- I-3 road highlighted in orange

Route information
- Length: 203 km (126 mi)

Major junctions
- From: , Byala
- To: , Botevgrad

Location
- Country: Bulgaria
- Major cities: Pleven

Highway system
- Highways in Bulgaria;

= I-3 road (Bulgaria) =

Road in Bulgaria

Republican road I-3 (Републикански път I-3) is a first class road in northern Bulgaria. It runs between I-5 road near the town of Byala, and I-1 road, at Botevgrad. The total length of the road is 203 km and is part of the European route E83. The road passes through the provinces of Ruse, Veliko Tarnovo, Pleven, Lovech and Sofia.

== Description ==
Road I-3 begins from a junction with the first class I-5 road on the left bank of the river Yantra, west of the town of Byala in Ruse Province. It runs west through the Danubian Plain, passes through the village of Peychinovo and reaches Veliko Tarnovo Province. There, it runs through the villages of Maslarevo, Gorna Studena and Ovcha Mogila, where it crosses the river Barata, and then reaches Pleven Province. The road passes through Kozar Belene, crosses the Osam, and continues west through the villages of Obnova and Totleben, before reaching Pleven, the seventh largest city in Bulgaria. It bypasses Pleven from the north and northwest, crosses the river Vit, and turns southwest.

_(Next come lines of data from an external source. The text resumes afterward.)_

/-! ## Geometry, mesh, scaler port -/

/-- The composing example: kv = +100, zoom 896, residuals −25 and +600. -/
theorem test_compose_example :
    (let c := composeInputs (.slope 100 0) 896 { h := -25, v := 600 } { h := 128, v := 128 }
     (c.quad.tl.x, c.quad.br.y, c.requested.x, c.applied.y, c.clipped)) =
      (395 * 1024, 1890 * 1024, -13, -135 * 1024, true) := by decide
theorem test_set_keystone_limits : (after (.setKeystone [0#8, 0x01#8, 0x2D#8, 0#8, 0#8]) serving).geo.keystone = .slope 300 0 := by
  decide
theorem test_set_zoom_limits : (after (.setZoom [0x02#8, 0xFF#8]) serving).geo.zoom = 768 := by decide
/-- The slope example: nodes (8, 5) and (4, 5). -/
theorem test_mesh_of_slope_example :
    ((meshNodes slope.comp.quad .table)[17 * 5 + 8]?, (meshNodes slope.comp.quad .table)[17 * 5 + 4]?) =
      (some ⟨15360, 9095, false⟩, some ⟨7276, 9095, false⟩) := by decide
/-- The slope example under CEILING: panel node (15, 10) holds screen node (1, 0). -/
theorem test_mesh_of_slope_example_ceiling :
    (meshNodes slope.comp.quad .ceiling)[17 * 10 + 15]? = some ⟨427, 0, false⟩ := by decide
/-- The slope example: 20 nodes are OUTSIDE. -/
theorem test_build_complete_counts_outside : (after .buildComplete building).scp.meshB.header.outsideCount = 20 := by decide
theorem test_mesh_peek_answers_from_a_node :
    (after (.meshPeek [186#8, 15#8]) serving).hli.response.payload = [0#8, 0#8, 0#8, 0#8, 0#8, 0#8, 186#8, 1#8, 0#8, 0#8, 0#8, 0#8] := by
  decide
/-- The header of the empty mesh of bank A, read from byte 0: its node count 187 and its check 45h. -/
theorem test_burst_reads_the_header :
    (after (.burstStart ([0x6D#8, 0#8, 0#8] ++ List.replicate 8 0#8)) serving).scp.sent =
      [0#8, 0#8, 0#8, 0#8, 0#8, 0#8, 0#8, 0#8, 0#8, 187#8, 0x45#8] := by decide
/-- The deferred swap example: the sync during the burst leaves the swap pending, and the end of the burst takes it. -/
theorem test_burst_end_takes_the_pending_swap :
    (after (.burstEnd []) (after .frameSync (inBurst readyB))).scp.live = .b := by decide
theorem test_burst_limit_spends_the_line : (after (.burstLimitExpiry []) (inBurst serving)).scp.line = .spent := by decide
theorem test_frame_sync_swaps : (after .frameSync readyB).scp.live = .b := by decide
theorem test_sync_absent_swaps : (let t := after .syncAbsentExpiry readyB; (t.scp.live, t.scp.syncAbsent)) = (.b, true) := by decide

/-! ## The settings store -/

theorem test_store_open_install_locked : (after (.storeOpen [0#8] true) serving).hli.response = ⟨0x12, 0x40#8, []⟩ := by decide
/-- The example's zoom of 1100 lies outside its range and is not clamped. -/
theorem test_store_write_refuses_range :
    (after (.storeWrite [0x04#8, 0#8, 0x04#8, 0x4C#8]) (stagedWith .working zoomField serving)).hli.response =
      ⟨0x13, 0x41#8, [1#8, 5#8]⟩ := by decide
/-- The locked stage example. -/
theorem test_store_commit_locked :
    ((after (.storeCommit [] true) installStage).hli.response.status, (after (.storeCommit [] false) installStage).hli.response.status,
     ((after (.storeCommit [] false) installStage).cfg.params.channels.get .s5).warning) = (0x12, 0x02, 880) := by decide
theorem test_store_abandon_names_the_record :
    (after (.storeAbandon []) (stagedWith .working zoomField serving)).hli.response = ⟨0x00, 0x43#8, [1#8]⟩ := by decide
theorem test_store_read_of_the_stage :
    (after (.storeRead [1#8, 0x04#8, 0#8, 1#8]) (stagedWith .working zoomField serving)).hli.response =
      ⟨0x00, 0x44#8, [1#8, 0x03#8, 0x80#8]⟩ := by decide
theorem test_programming_end_keeps_the_record :
    (after (.programmingEnd true) (after (.storeCommit [] false) (stagedWith .working zoomField serving))).sto.images.working.map
      (fun w => w.zoom) = some 896 := by decide

/-! ## The host link -/

theorem test_fetch_after_ready : (after (.fetch []) serving).hli.response = ⟨0x00, 0x00#8, []⟩ := by decide
theorem test_fetch_while_starting : (after (.fetch []) State.reset).hli.response = ⟨0x16, 0x00#8, []⟩ := by decide
theorem test_status_section_0 : (after (.status [0#8] false) serving).hli.response.payload = [0#8, 0#8, 1#8, 0#8, 1#8, 0#8, 1#8] := by
  decide
/-- The folded events example: two LENS_DONE are one entry of count 2 with the later detail. -/
theorem test_events_fold :
    ((after (.lensBack [31#8]) (after (.lensBack [30#8]) serving)).hli.queue.map (fun e => e.count),
     (after (.readEvents []) (after (.lensBack [30#8]) serving)).attn) = ([2], false) := by decide
theorem test_read_counters_clears :
    (after (.readCounters []) { serving with lel := { serving.lel with frameErrors := 255 } }).lel.frameErrors = 0 := by decide
/-- The Rest example: REST taken, the V axis REDUCED. -/
theorem test_rest_taken : (let t := after (.rest []) lensReady; (t.hli.rest, (t.axis .h).hold, (t.axis .v).hold)) =
    (true, .released, .reduced) := by decide
/-- The Rest example at 41.2 s: the accepted frame ends Rest, and F0 starts at its minimum. -/
theorem test_light_on_ends_rest :
    (let t := after (report 300 0xFF#8) { linked with hli := { linked.hli with rest := true } }
     (t.hli.rest, (t.fanOf .f0).duty, (t.fanOf .f0).st)) = (false, 200, .spinup) := by decide
theorem test_restart_keeps_the_position : ((after (.restart []) lensReady).axis .v).pos = some 5000 := by decide
theorem test_unknown_kind : (after (.unknownKind 0x7F#8 []) serving).hli.response = ⟨0x17, 0x7F#8, []⟩ := by decide
theorem test_faulty_frame : (after (.hostFrameInvalid 0x10#8) serving).hli.response = ⟨0x13, 0x10#8, [1#8, 1#8]⟩ := by decide
theorem test_pure_read_sends_the_status : (after (.pureRead [0#8]) State.reset).hli.sent = [0x16#8] := by decide
theorem test_transaction_sends_the_response : (after (.transactionStart [0#8, 0#8, 0#8, 0#8]) State.reset).hli.sent =
    [0x16#8, 0#8, 0#8, 0#8] := by decide
theorem test_step_takes_the_front : step { serving with pending := [.frameSync, .resetN] } =
    exec .frameSync { serving with pending := [.resetN] } := rfl

/-! ## States that meet the statements' hypotheses -/

/-- The example of the engine that does not follow, after 300 ms: EMERGENCY, entered by its own command. -/
def emergency : State := after .reductionDeadlineExpiry reducing

/-- In Rest, with one fan FAILED. -/
def resting : State := withFan .f1 (fanIn .failed 0) (after (.rest []) lensReady)

/-- A lens queue of four waiting requests. -/
def fullQueue : State :=
  let r : Request := { tag := 1#8, origin := .home, parts := { h := some .home, v := none }, preset := none }
  { recalling with lnc := { recalling.lnc with queue := [r, r, r, r] } }

/-- An executing move of AX-H in flight, as LENS_STOP finds it. -/
def moving : State := withAxis .h (movingAt 100 4500 4500 true .no) recalling

/-- Preset 2 of the recall example, stored, with one history entry. -/
def recallable : State :=
  let p : Preset := { name := [], hPos := some 4500, vPos := some 6200, tcal := none, geometry := none }
  { lensReady with sto := { lensReady.sto with images := { Images.absent with presets := Images.absent.presets.set 2 (some p) } }
                   lnc := { lensReady.lnc with history := [{ h := some 2000, v := some 4000 }] } }

/-- A programming of the working-settings record in flight. -/
def programming : State := after (.storeCommit [] false) (stagedWith .working zoomField serving)

def collecting (bytes : List Byte) : State := { serving with lel := { serving.lel with rx := .collecting bytes 2 } }

/-- A TELEMETRY of drive 0 and echo FFh with both values invalid, up to its CRC. -/
def telemetryBytes : List Byte := [0x12#8, 7#8, 0#8, 0#8, 0xFF#8, 0x80#8, 0#8, 0x80#8, 0#8]

theorem witness_serving :
    serving.Serving ∧ lensReady.Serving ∧ linked.Serving ∧ emergency.Serving ∧ resting.Serving ∧ fullQueue.Serving ∧
      moving.Serving ∧ recallable.Serving ∧ programming.Serving ∧ installStage.Serving ∧ building.Serving := by
  unfold State.Serving; decide

theorem witness_RecordsInForceChangeOnlyByTheirCommands :
    exec (.storeCommit [] false) installStage = .next (after (.storeCommit [] false) installStage) ∧
      (after (.storeCommit [] false) installStage).cfg.params ≠ installStage.cfg.params ∧
      (after (.storeCommit [] false) installStage).sto.array ≠ installStage.sto.array := ⟨rfl, by decide +kernel, by decide +kernel⟩

theorem witness_BanksOk : BanksOk building ∧ BanksOk (inBurst readyB) := by
  refine ⟨⟨rfl, by decide, by decide, ?_, ?_⟩, rfl, by decide, by decide, ?_, ?_⟩
  · intro b h; cases h; rfl
  · intro k p d h; cases h
  · intro b h; cases h
  · intro k p d h; cases h; exact ⟨rfl, rfl⟩

theorem witness_LiveBankIsNeverWritten :
    exec .buildComplete building = .next (after .buildComplete building) ∧ (∀ m, Instr.buildComplete ≠ .powerOnReset m) ∧
      Instr.buildComplete ≠ .resetN ∧ ∀ m, Instr.buildComplete ≠ .resetNRelease m :=
  ⟨rfl, (by intro m h; cases h), by decide, (by intro m h; cases h)⟩

theorem witness_EmergencyLeftOnlyByClearing :
    emergency.tsv.regime = .emergency ∧ exec .resetN emergency = .next (after .resetN emergency) ∧
      (after .resetN emergency).tsv.regime ≠ .emergency := ⟨by decide, rfl, by decide⟩

theorem witness_QueueOk : QueueOk [{ count := 255, detail := .cooldownDone .timeLimit 600 }] := by unfold QueueOk; decide

theorem witness_step_of_each_invariant :
    step { building with pending := [.frameSync] } = .next (after .frameSync { building with pending := [] }) := rfl

theorem witness_LensListsOk : LensListsOk fullQueue.lnc := by unfold LensListsOk; decide

theorem witness_CeilingOk : CeilingOk serving.tsv ∧ CeilingOk linked.tsv ∧ CeilingOk emergency.tsv := by unfold CeilingOk; decide

theorem witness_CountersOk : CountersOk { serving with lel := { serving.lel with frameErrors := 255 } } := by
  unfold CountersOk; decide

theorem witness_EmergencyFansOk : EmergencyFansOk emergency := by
  refine ⟨?_, fun _ => ⟨by decide, by decide, ?_⟩⟩
  · intro f; cases f <;> intro h <;> exact absurd h (by decide)
  · intro f; cases f <;> decide

theorem witness_CapOk : CapOk (withFan .f0 (fanIn .running 750) serving) := by
  refine ⟨?_, ?_, ?_, fun _ _ => ?_⟩
  · intro f; cases f <;> decide
  · intro f; cases f <;> decide
  · intro r h; cases h
  · intro f; cases f <;> decide

theorem witness_VHoldOk : VHoldOk serving ∧ (serving.axis .v).st ≠ .energising := by unfold VHoldOk; decide

theorem witness_NoticeOk : NoticeOk linked ∧ linked.lel.n = some 1000 ∧ NoticeOk emergency ∧ emergency.lel.n = some 0 := by
  refine ⟨⟨⟨by decide, by decide⟩, by decide, ?_⟩, by decide, ⟨⟨by decide, by decide⟩, by decide, ?_⟩, by decide⟩
  · intro n h; cases h; decide
  · intro n h; cases h; decide

/-- NoticeCeilingBounds for an engine that takes every level. -/
theorem witness_NoticeCeilingBounds_without_levels :
    (let t := after (.advert { levels with levels := [] }) serving
     (t.lel.n, t.tsv.floor, t.lel.resolved.map (fun a => a.levels))) = (some 1000, 400, some []) := by decide

/-- A move on its last step and one that decelerates, each with the other axis at rest, under a command that is no end of
loading. -/
theorem witness_StepKeepsAxesOk :
    AxesOk (withAxis .h (movingAt 5999 6000 6000 true .no) lensReady) ∧
      AxesOk (withAxis .v (movingAt 100 60 100 false (.halt 40)) lensReady) ∧
      step { withAxis .h (movingAt 5999 6000 6000 true .no) lensReady with pending := [.axisStep .h false] } =
        .next (after (.axisStep .h false) (withAxis .h (movingAt 5999 6000 6000 true .no) lensReady)) := by
  refine ⟨fun a => ?_, fun a => ?_, rfl⟩
  · cases a
    · refine ⟨⟨?_, ?_, ?_, ?_, ?_⟩, by decide⟩
      · intro p h; cases h; decide
      · decide
      · intro p h; cases h; decide
      · intro h; exact absurd h (by decide)
      · intro m _ h; cases h; exact ⟨by decide, fun p h => by cases h; decide, 5999, rfl, by decide, trivial⟩
    · refine ⟨⟨?_, by decide, ?_, ?_, ?_⟩, by decide⟩
      · intro p h; cases h; decide
      · intro p h; cases h
      · intro h; exact absurd h (by decide)
      · intro m h; exact absurd h (by decide)
  · cases a
    · refine ⟨⟨?_, by decide, ?_, ?_, ?_⟩, by decide⟩
      · intro p h; cases h; decide
      · intro p h; cases h
      · intro h; exact absurd h (by decide)
      · intro m h; exact absurd h (by decide)
    · refine ⟨⟨?_, by decide, ?_, ?_, ?_⟩, by decide⟩
      · intro p h; cases h; decide
      · intro p h; cases h; decide
      · intro h; exact absurd h (by decide)
      · intro m _ h; cases h; exact ⟨by decide, fun p h => by cases h; decide, 100, rfl, by decide, by decide⟩

/-- The end of loading, with the one condition that `StepKeepsAxesOk` puts on it. -/
theorem witness_StepKeepsAxesOk_loading :
    State.reset.sto.st = .loading ∧ ∀ a, (State.reset.axis a).st ≠ .moving ∧ (State.reset.axis a).order = none := by
  refine ⟨rfl, fun a => ?_⟩; cases a <;> decide

/-- A residual on each axis, handed over, and a command that changes it. -/
theorem witness_StepKeepsResidualsHandedOver :
    (let s := { lensReady with geo := { lensReady.geo with residual := { h := 30, v := 12 } }
                               lnc := { lensReady.lnc with overrange := { h := 30, v := 5 }, driftResidual := 7 } }
     let r := { recalling with pending := [] }
     (s.geo.residual == { h := s.lnc.overrange.h, v := s.lnc.overrange.v + s.lnc.driftResidual },
      r.geo.residual == { h := r.lnc.overrange.h, v := r.lnc.overrange.v + r.lnc.driftResidual },
      (after (.setDriftMode [2#8]) { serving with lnc := { serving.lnc with desired := 40 } }).geo.residual)) =
      (true, true, { h := 0, v := 40 }) := by decide +kernel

The road passes through Dolni Dabnik, Gorni Dabnik, Telish and Radomirtsi, and enters Lovech Province. It ascends along the left banks of the river Zlatna Panega, runs through the town of Lukovit and the villages of Petrevene, Rumyantsevo and Zlatna Panega, and reaches its Km 155.8, where a junction forms the beginning of the first class I-4 road.

The I-2 then enters the fore-Balkan, running in parallel to the Hemus motorway for some 28 km. It passes through the town of Yablanitsa and enters Sofia Province at the villages of Dzhurovo, where at its Km 171.7 starts the second class II-37 road. Southwest of Dzhurovo it crosses the river Malki Iskar and then runs through the villages of Osikovitsa, Osikovska Lakavitsa and Praveshka Lakavitsa, reaching the northern outskirts of the town of Pravets. The road turns west, passes through the village of Razliv between the fore-Balkan to the north and the Balkan Mountains to the south, and enters Botevgrad Valley. There, it runs through the villages of Trudovets and the town of Botevgrad, where it reaches its terminus at Km 190.2 of the first class I-1 road.